Susanna is often talked about as a wicked spin on Mahabharata's Draupadi, though purists may take offence. 

Here, we look at the possible layers in the film, and analyse the story and the storytelling, its possibilities, shortcomings and more...

The film begins with the long shot of a man and woman making love in the middle of a forest, with a voiceover from Susanna (Vani Vishwanath), who is now middle-aged with grey strands of hair. She is narrating her life story to a young man who, we are told a little later, is the son of one of her lovers. The man she was making love is also the only lover who ever had her consent for such a relationship. The rest were alliances of force born out of a helpless need to survive. And ironically it all begins with him, her lover, who eventually gets married and dies, leaving a child in her care.

The predators and their survivor

Her father-in-law is her first predator, a thrifty middle-aged man who offers her security and later introduces her to his friends. She is ‘passed around’ among five married men who treat her like their concubine. Noor Mohammed (Narendra Prasad), an English professor, who teaches her Shakespeare and insists on bondage; Retired High Commissioner KP Govardhana Pillai (Bharath Gopi) who uses a wheelchair, makes her walk nude before him; Colonel Ramachandran Nair (Nedumudi Venu), who still talks about his childhood sweetheart Amminikutty; and Ramakrishna Iyer (Charu Haasan), a lawyer who produces serials on feminist themes.

Chandran plays down those portions, where she is treated as a sex toy for their bizarre fantasies.

Among the five men, it’s only Venu and his family that get some space in the narrative, the rest of the men and their backstories are only mildly hinted at. The narrative prefers to mull over the middle-aged Susanna, who lives alone with a domestic worker for company. The younger, vulnerable Susanna, who would have been at the receiving end of their abuse and exploitation is never discussed. All we are made to understand is her palpable grief, but never the emotional or physical violence these five men have unleashed upon her.
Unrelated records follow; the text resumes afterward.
-- ==== Sys2Proof/Machine/Fetch.lean ====
section
/-! DEFINITION. The execution loop's work around a meaning (spec/40_engine.md R90 to R92): fetching an instruction byte by byte,
and counting it when it is done. Step.lean only puts these together. -/

namespace Sys2Proof.Machine

/-- FetchByte (R91): the byte at PC and PC advanced by one; the advance is never made from 0xFFFF. -/
def fetchByte (s : State) : Except Fault (Byte × State) :=
  if s.pc = Config.topAddr then .error .addressSpaceExhausted
  else .ok (s.byteAt s.pc, s.setPC (s.pc + 1#16))

/-- The operand bytes a handler consumes, in ascending order (R70, R91). -/
def fetchOperands (h : Handler) (s : State) : Except Fault (Instr × State) :=
  match h with
  | .noOperand i => .ok (i, s)
  | .oneByte f =>
    match fetchByte s with
    | .error e => .error e
    | .ok (b, s1) => .ok (f b, s1)
  | .twoBytes f =>
    match fetchByte s with
    | .error e => .error e
    | .ok (lo, s1) =>
      match fetchByte s1 with
      | .error e => .error e
      | .ok (hi, s2) => .ok (f (joinBytes hi lo), s2)

/-- The opcode fetch, the dispatch and the operand fetches, in the order of the checks of R218: the instruction at PC, and
the state with PC past it (R28). -/
def fetchInstr (s : State) : Except Fault (Instr × State) :=
  match fetchByte s with
  | .error e => .error e
  | .ok (op, s1) =>
    match handlerOf op with
    | none => .error (.unassignedOpcode op s.pc)
    | some h => fetchOperands h s1

/-- The record of an instruction about to run: `Running` unless it is BRK (R90, R93; log entry 2). -/
def beginInstr (s : State) : State := s.setOutcome .running

/-- `IC <- IC + 1` when an instruction completes, BRK included (R42, R90). -/
def retire : Result → Result
  | .next t => .next (t.setIC (t.ic + 1))
  | .fault f => .fault f
  | .refused r => .refused r

/-- A table word stored at PC (`State.withFetchWord`). -/
def placeWord (s : State) (nbits w : Nat) : State :=
  s.setMem (Memory.writeAll s.mem s.pc (tableWordBytes nbits w))

end Sys2Proof.Machine
end

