/-- Settles O43: each form subtracts its operand from A. -/
theorem sbcSubtractsWithBorrow : Obligations.SbcSubtractsWithBorrow := by
  unfold Obligations.SbcSubtractsWithBorrow
  intro s v z w
  exact ⟨runs_of_does (.sbcImm v) (subFromA_does _ s), runs_of_does (.sbcZp z) (subFromA_does _ s),
    runs_of_does (.sbcZpx z) (subFromA_does _ s), runs_of_does (.sbcAbs w) (subFromA_does _ s),
    runs_of_does (.sbcAbsx w) (subFromA_does _ s), runs_of_does (.sbcAbsy w) (subFromA_does _ s),
    runs_of_does (.sbcIndx z) (subFromA_does _ s), runs_of_does (.sbcIndy z) (subFromA_does _ s),
    runs_of_does (.sbcZpi z) (subFromA_does _ s)⟩

/-- Settles O44: each form modifies the byte at its mode's address, or X or Y, by INC8 or DEC8. -/
theorem incrementsAndDecrements : Obligations.IncrementsAndDecrements := by
  unfold Obligations.IncrementsAndDecrements
  intro s z w
  simp only [mod256_add_one, mod256_add_255]
  exact ⟨runs_effect (.incZp z) s, runs_effect (.incZpx z) s, runs_effect (.incAbs w) s, runs_effect (.incAbsx w) s,
    runs_effect (.decZp z) s, runs_effect (.decZpx z) s, runs_effect (.decAbs w) s, runs_effect (.decAbsx w) s,
    runs_effect .inx s, runs_effect .iny s, runs_effect .dex s, runs_effect .dey s⟩

end Sys2Proof.Proofs
end

section
/-! Logical, shift and rotate instructions (spec/43_logic_shift.md R150 to R156): the logical forms run as their operation's
effect says; a shift or rotate writes its result and its carry (`shiftA_does_of_eq`, `shiftByte_does_of_eq`), which the
shifter's equations spell out as numbers. A byte and the carry form a ring of nine bits, which ROL8 and ROR8 turn by one
place (`ringBit_rolPair`, `ringBit_rorPair`). -/

namespace Sys2Proof.Proofs

open Sys2Proof.Machine Sys2Proof.Laws

/-! ## The shifter modulo 256 -/

theorem asl8_eq (v : Byte) : asl8 v = (mod256 (v.toNat * 2), v.getLsbD 7) :=
  Prod.ext (BitVec.eq_of_toNat_eq (asl8_toNat v)) (byte_msb v)

theorem lsr8_eq (v : Byte) : lsr8 v = (mod256 (v.toNat / 2), v.getLsbD 0) := by
  refine Prod.ext (BitVec.eq_of_toNat_eq ?_) rfl
  have hv := v.isLt
  rw [lsr8_toNat, mod256, BitVec.toNat_ofNat]
  omega

theorem rol8_eq (v : Byte) (cin : Bool) : rol8 v cin = (mod256 (v.toNat * 2 + cin.toNat), v.getLsbD 7) := by
  refine Prod.ext (BitVec.eq_of_toNat_eq ?_) (byte_msb v)
  have hc := cin.toNat_le
  rw [rol8_toNat, mod256, BitVec.toNat_ofNat]
  omega

theorem ror8_eq (v : Byte) (cin : Bool) : ror8 v cin = (mod256 (v.toNat / 2 + 128 * cin.toNat), v.getLsbD 0) := by
  refine Prod.ext (BitVec.eq_of_toNat_eq ?_) rfl
  have hv := v.isLt
  have hc := cin.toNat_le
  rw [ror8_toNat, mod256, BitVec.toNat_ofNat]
  omega

/-! ## What a shift does -/

section
variable (f : Byte → Byte × Bool) {s : State} {r : Byte} {cout : Bool}

theorem shiftA_does_of_eq (hf : f s.a = (r, cout)) : Does (loadsWithCarry .a r cout) s (shiftA f s) := by
  have h := shiftA_does f s
  rw [hf] at h
  exact does_of_flags_perm h (List.perm_append_comm (l₁ := [_]) (l₂ := nz r))

theorem shiftByte_does_of_eq {mode : AddrMode} (hf : f (s.byteAt (resolve mode s)) = (r, cout)) :
    Does (modifiesWithCarry (resolve mode s) r cout) s (shiftByte f mode s) := by
  have h := shiftByte_does f mode s
  rw [hf] at h
  exact does_of_flags_perm h (List.perm_append_comm (l₁ := [_]) (l₂ := nz r))

end

/-! ## The ring of nine bits -/

/-- ROL8 on a byte and the carry before it, giving the byte and the carry after it. -/
def rolPair (x : Byte × Bool) : Byte × Bool := rol8 x.1 x.2

/-- ROR8 likewise. -/
def rorPair (x : Byte × Bool) : Byte × Bool := ror8 x.1 x.2

/-- The bits of a byte and the carry as one ring: places 0 to 7 are the byte's, place 8 is the carry, and place `i + 9` is
place `i` again. -/
def ringBit (x : Byte × Bool) (i : Nat) : Bool := if i % 9 = 8 then x.2 else x.1.getLsbD (i % 9)

theorem rol8_getLsbD_zero (v : Byte) (cin : Bool) : (rol8 v cin).1.getLsbD 0 = cin := by
  cases cin <;> simp [rol8]

theorem rol8_getLsbD_succ (v : Byte) (cin : Bool) {i : Nat} (hi : i < 7) :
    (rol8 v cin).1.getLsbD (i + 1) = v.getLsbD i := by
  cases cin <;> simp [rol8] <;> omega

theorem ror8_getLsbD_seven (v : Byte) (cin : Bool) : (ror8 v cin).1.getLsbD 7 = cin := by
  cases cin <;> simp [ror8]

theorem ror8_getLsbD_of_lt (v : Byte) (cin : Bool) {i : Nat} (hi : i < 7) :
    (ror8 v cin).1.getLsbD i = v.getLsbD (i + 1) := by
  have h : ∀ n < 7, (0x80#8).getLsbD n = false := by decide
  cases cin <;> simp [ror8, h i hi, Nat.add_comm 1 i]

theorem ringBit_add_nine (x : Byte × Bool) (i : Nat) : ringBit x (i + 9) = ringBit x i := by
  simp [ringBit]

theorem ringBit_ext {x y : Byte × Bool} (h : ∀ i, ringBit x i = ringBit y i) : x = y := by
  refine Prod.ext (BitVec.eq_of_getLsbD_eq fun i hi => ?_) (h 8)
  have hmod : i % 9 = i := by omega
  have hne : i ≠ 8 := by omega
  simpa [ringBit, hmod, hne] using h i

/-- ROL8 brings the carry to place 0 and takes the byte's top bit to place 8. -/
theorem ringBit_rolPair (x : Byte × Bool) (i : Nat) : ringBit (rolPair x) (i + 1) = ringBit x i := by
  obtain ⟨v, c⟩ := x
  have hplace : i % 9 < 7 ∨ i % 9 = 7 ∨ i % 9 = 8 := by omega
  obtain hlow | htop | hcarry := hplace
  · have hnext : (i + 1) % 9 = i % 9 + 1 := by omega
    have hne : i % 9 ≠ 8 := by omega
    simp [ringBit, rolPair, Nat.ne_of_lt hlow, hne, hnext, rol8_getLsbD_succ _ _ hlow]
  · have hnext : (i + 1) % 9 = 8 := by omega
    simp [ringBit, rolPair, rol8_eq, htop, hnext]
  · have hnext : (i + 1) % 9 = 0 := by omega
    simpa [ringBit, rolPair, hcarry, hnext] using rol8_getLsbD_zero v c

/-- ROR8 brings the carry to place 7 and takes the byte's bottom bit to place 8. -/
theorem ringBit_rorPair (x : Byte × Bool) (i : Nat) : ringBit (rorPair x) i = ringBit x (i + 1) := by
  obtain ⟨v, c⟩ := x
  have hplace : i % 9 < 7 ∨ i % 9 = 7 ∨ i % 9 = 8 := by omega
  obtain hlow | htop | hcarry := hplace
  · have hnext : (i + 1) % 9 = i % 9 + 1 := by omega
    have hne : i % 9 ≠ 8 := by omega
    simp [ringBit, rorPair, Nat.ne_of_lt hlow, hne, hnext, ror8_getLsbD_of_lt _ _ hlow]
  · have hnext : (i + 1) % 9 = 8 := by omega
    simpa [ringBit, rorPair, htop, hnext] using ror8_getLsbD_seven v c
  · have hnext : (i + 1) % 9 = 0 := by omega
    simp [ringBit, rorPair, ror8_eq, hcarry, hnext]

theorem ringBit_repeat_rolPair (n : Nat) (x : Byte × Bool) (i : Nat) :
    ringBit (Nat.repeat rolPair n x) (i + n) = ringBit x i := by
  induction n with
  | zero => rfl
  | succ n ih => exact (ringBit_rolPair _ (i + n)).trans ih

theorem ringBit_repeat_rorPair (n : Nat) (x : Byte × Bool) (i : Nat) :
    ringBit (Nat.repeat rorPair n x) i = ringBit x (i + n) := by
  induction n generalizing i with
  | zero => rfl
  | succ n ih => rw [Nat.repeat, ringBit_rorPair, ih, Nat.add_assoc, Nat.add_comm 1 n]

/-- Nine turns bring the ring back to where it was. -/
theorem repeat_nine_rolPair (x : Byte × Bool) : Nat.repeat rolPair 9 x = x :=
  ringBit_ext fun i => by rw [← ringBit_add_nine, ringBit_repeat_rolPair]

theorem repeat_nine_rorPair (x : Byte × Bool) : Nat.repeat rorPair 9 x = x :=
  ringBit_ext fun i => by rw [ringBit_repeat_rorPair, ringBit_add_nine]

theorem rorPair_rolPair (x : Byte × Bool) : rorPair (rolPair x) = x :=
  ringBit_ext fun i => by rw [ringBit_rorPair, ringBit_rolPair]

/-! ## The obligations: logic, shift and rotate -/

/-- Settles O34: nine turns of the ring of nine bits, in either direction, change nothing, and the directions are inverse. -/
theorem nineRotatesRestore : Obligations.NineRotatesRestore := by
  unfold Obligations.NineRotatesRestore
  exact fun v c => ⟨repeat_nine_rolPair (v, c), repeat_nine_rorPair (v, c), rorPair_rolPair (v, c)⟩

/-- Settles O45: each form combines its operand into A. -/
theorem logicCombinesIntoTheAccumulator : Obligations.LogicCombinesIntoTheAccumulator := by
  unfold Obligations.LogicCombinesIntoTheAccumulator
  intro s v z w
  exact ⟨runs_effect (.andImm v) s, runs_effect (.andZp z) s, runs_effect (.andZpx z) s, runs_effect (.andAbs w) s,
    runs_effect (.andAbsx w) s, runs_effect (.andAbsy w) s, runs_effect (.andIndx z) s, runs_effect (.andIndy z) s,
    runs_effect (.andZpi z) s,
    runs_effect (.oraImm v) s, runs_effect (.oraZp z) s, runs_effect (.oraZpx z) s, runs_effect (.oraAbs w) s,
    runs_effect (.oraAbsx w) s, runs_effect (.oraAbsy w) s, runs_effect (.oraIndx z) s, runs_effect (.oraIndy z) s,
    runs_effect (.oraZpi z) s,
    runs_effect (.eorImm v) s, runs_effect (.eorZp z) s, runs_effect (.eorZpx z) s, runs_effect (.eorAbs w) s,
    runs_effect (.eorAbsx w) s, runs_effect (.eorAbsy w) s, runs_effect (.eorIndx z) s, runs_effect (.eorIndy z) s,
    runs_effect (.eorZpi z) s⟩

/-- Settles O46: each form shifts A or the byte at its mode's address, by ASL8 or LSR8. -/
theorem aslAndLsrShift : Obligations.AslAndLsrShift := by
  unfold Obligations.AslAndLsrShift
  intro s z w
  exact ⟨runs_of_does .aslAcc (shiftA_does_of_eq asl8 (asl8_eq _)),
    runs_of_does (.aslZp z) (shiftByte_does_of_eq asl8 (asl8_eq _)),
    runs_of_does (.aslZpx z) (shiftByte_does_of_eq asl8 (asl8_eq _)),
    runs_of_does (.aslAbs w) (shiftByte_does_of_eq asl8 (asl8_eq _)),
    runs_of_does (.aslAbsx w) (shiftByte_does_of_eq asl8 (asl8_eq _)),
    runs_of_does .lsrAcc (shiftA_does_of_eq lsr8 (lsr8_eq _)),
    runs_of_does (.lsrZp z) (shiftByte_does_of_eq lsr8 (lsr8_eq _)),
    runs_of_does (.lsrZpx z) (shiftByte_does_of_eq lsr8 (lsr8_eq _)),
    runs_of_does (.lsrAbs w) (shiftByte_does_of_eq lsr8 (lsr8_eq _)),
    runs_of_does (.lsrAbsx w) (shiftByte_does_of_eq lsr8 (lsr8_eq _))⟩

/-- Settles O47: each form rotates A or the byte at its mode's address, by ROL8 or ROR8 with the carry of the state
before. -/
theorem rolAndRorRotate : Obligations.RolAndRorRotate := by
  unfold Obligations.RolAndRorRotate
  intro s z w
  exact ⟨runs_of_does .rolAcc (shiftA_does_of_eq (rolWith s) (rol8_eq _ _)),
    runs_of_does (.rolZp z) (shiftByte_does_of_eq (rolWith s) (rol8_eq _ _)),
    runs_of_does (.rolZpx z) (shiftByte_does_of_eq (rolWith s) (rol8_eq _ _)),
    runs_of_does (.rolAbs w) (shiftByte_does_of_eq (rolWith s) (rol8_eq _ _)),
    runs_of_does (.rolAbsx w) (shiftByte_does_of_eq (rolWith s) (rol8_eq _ _)),
    runs_of_does .rorAcc (shiftA_does_of_eq (rorWith s) (ror8_eq _ _)),
    runs_of_does (.rorZp z) (shiftByte_does_of_eq (rorWith s) (ror8_eq _ _)),
    runs_of_does (.rorZpx z) (shiftByte_does_of_eq (rorWith s) (ror8_eq _ _)),
    runs_of_does (.rorAbs w) (shiftByte_does_of_eq (rorWith s) (ror8_eq _ _)),
    runs_of_does (.rorAbsx w) (shiftByte_does_of_eq (rorWith s) (ror8_eq _ _))⟩

end Sys2Proof.Proofs
end

section
/-! Compare and branch (spec/44_compare_branch.md R160 to R172): a compare does what the unsigned order and the difference
modulo 256 say (`compareReg_does_compares`), a branch jumps by its displacement as a number (`branchIf_does_jumpsBy`); from
its opcode's address a branch step writes PC, IC and the outcome record alone (`step_of_branch`). -/

namespace Sys2Proof.Proofs

open Sys2Proof.Machine Sys2Proof.Laws

/-! ## What a compare does -/

/-- The difference of CMP8, 256 more than the exact one so that it is not negative. -/
theorem cmp8_fst (reg m : Byte) : (cmp8 reg m).1 = mod256 (reg.toNat + (256 - m.toNat)) := by
  apply BitVec.eq_of_toNat_eq
  rw [mod256, BitVec.toNat_ofNat, Nat.add_comm]
  exact BitVec.toNat_sub reg m

/-- CMP, CPX or CPY of `m` (R160 to R162): C is CMP8's unsigned order, N and Z follow its difference. -/
theorem compareReg_does_compares (r : Reg) (m : Byte) (s : State) :
    Does (compares (s.reg r) m) s (compareReg r m s) := by
  rw [compares, ← cmp8_fst]
  exact does_of_flags_perm (compareReg_does r m s) (List.perm_append_comm (l₁ := [_]) (l₂ := nz _))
The Susanna we see is sage-like, one who seems to have embraced her past into her present. Her relationship with each of these men, considering how it eventually evolves into an emotionally dependent space, required more detailing. When, for instance, did Susanna cease to be a mere body and more of an emotional anchor to them? How did someone so young, vulnerable, someone who is a mother, wrestle with the moral complications in continuing these relationships?

More importantly, how did her daughter grow up in that stifling dysfunctionality?

The (d)evolution of a survivor

While it may appear empowering that she is presented without prejudices and judgements, Susanna responds to people and situations around her with apathy. Perhaps it also has to do with Vani Vishwanath, who plays the character awkwardly, and struggles to understand the nuances of the character, besides making it clear that playing an elderly character won’t work with makeup alone.

The seductress has given way to a compassionate, motherly figure for her elderly and fatigued ‘partners’. But men continue to find her irresistible, she is still coveted—by the son of one of her lovers, his friend, her son-in-law and even an old priest. The priest is silently drawn towards her and sketches a portrait of Durga slaying Mahishasura as a tribute (thought it comes across as a bizarre motif there), a young man writes a love poetry for her, the brother-in-law knocks on her bathroom door for a night of intimacy, and the lover’s son is enchanted by her. Many of those scenes required better execution and writing. Especially the one where her son-in-law propositions her, an act that is followed by her daughter blaming her for making a play for him and walking out.

Meanwhile, there is no clarity about why her lovers continued their relationship with Susanna or what drew them towards her after the initial physical attraction. All the same, her aged lovers visit her regularly and it’s interesting how Chandran has visualised that, bringing them together in the same space at different time zones with Susanna as the observer. In one scene, the grey-haired Susanna struts around in a sari in front of the same man who desired to see her walk naked. It’s sweet revenge. 

Skimming for recurrent themes

Susanna, despite being essayed by a dull actor, does have her moments. When the priest wonders how long she will keep sinning, she replies with a wry smile—"Only when the sins leave this world, father. Don’t these sins too need a companion?”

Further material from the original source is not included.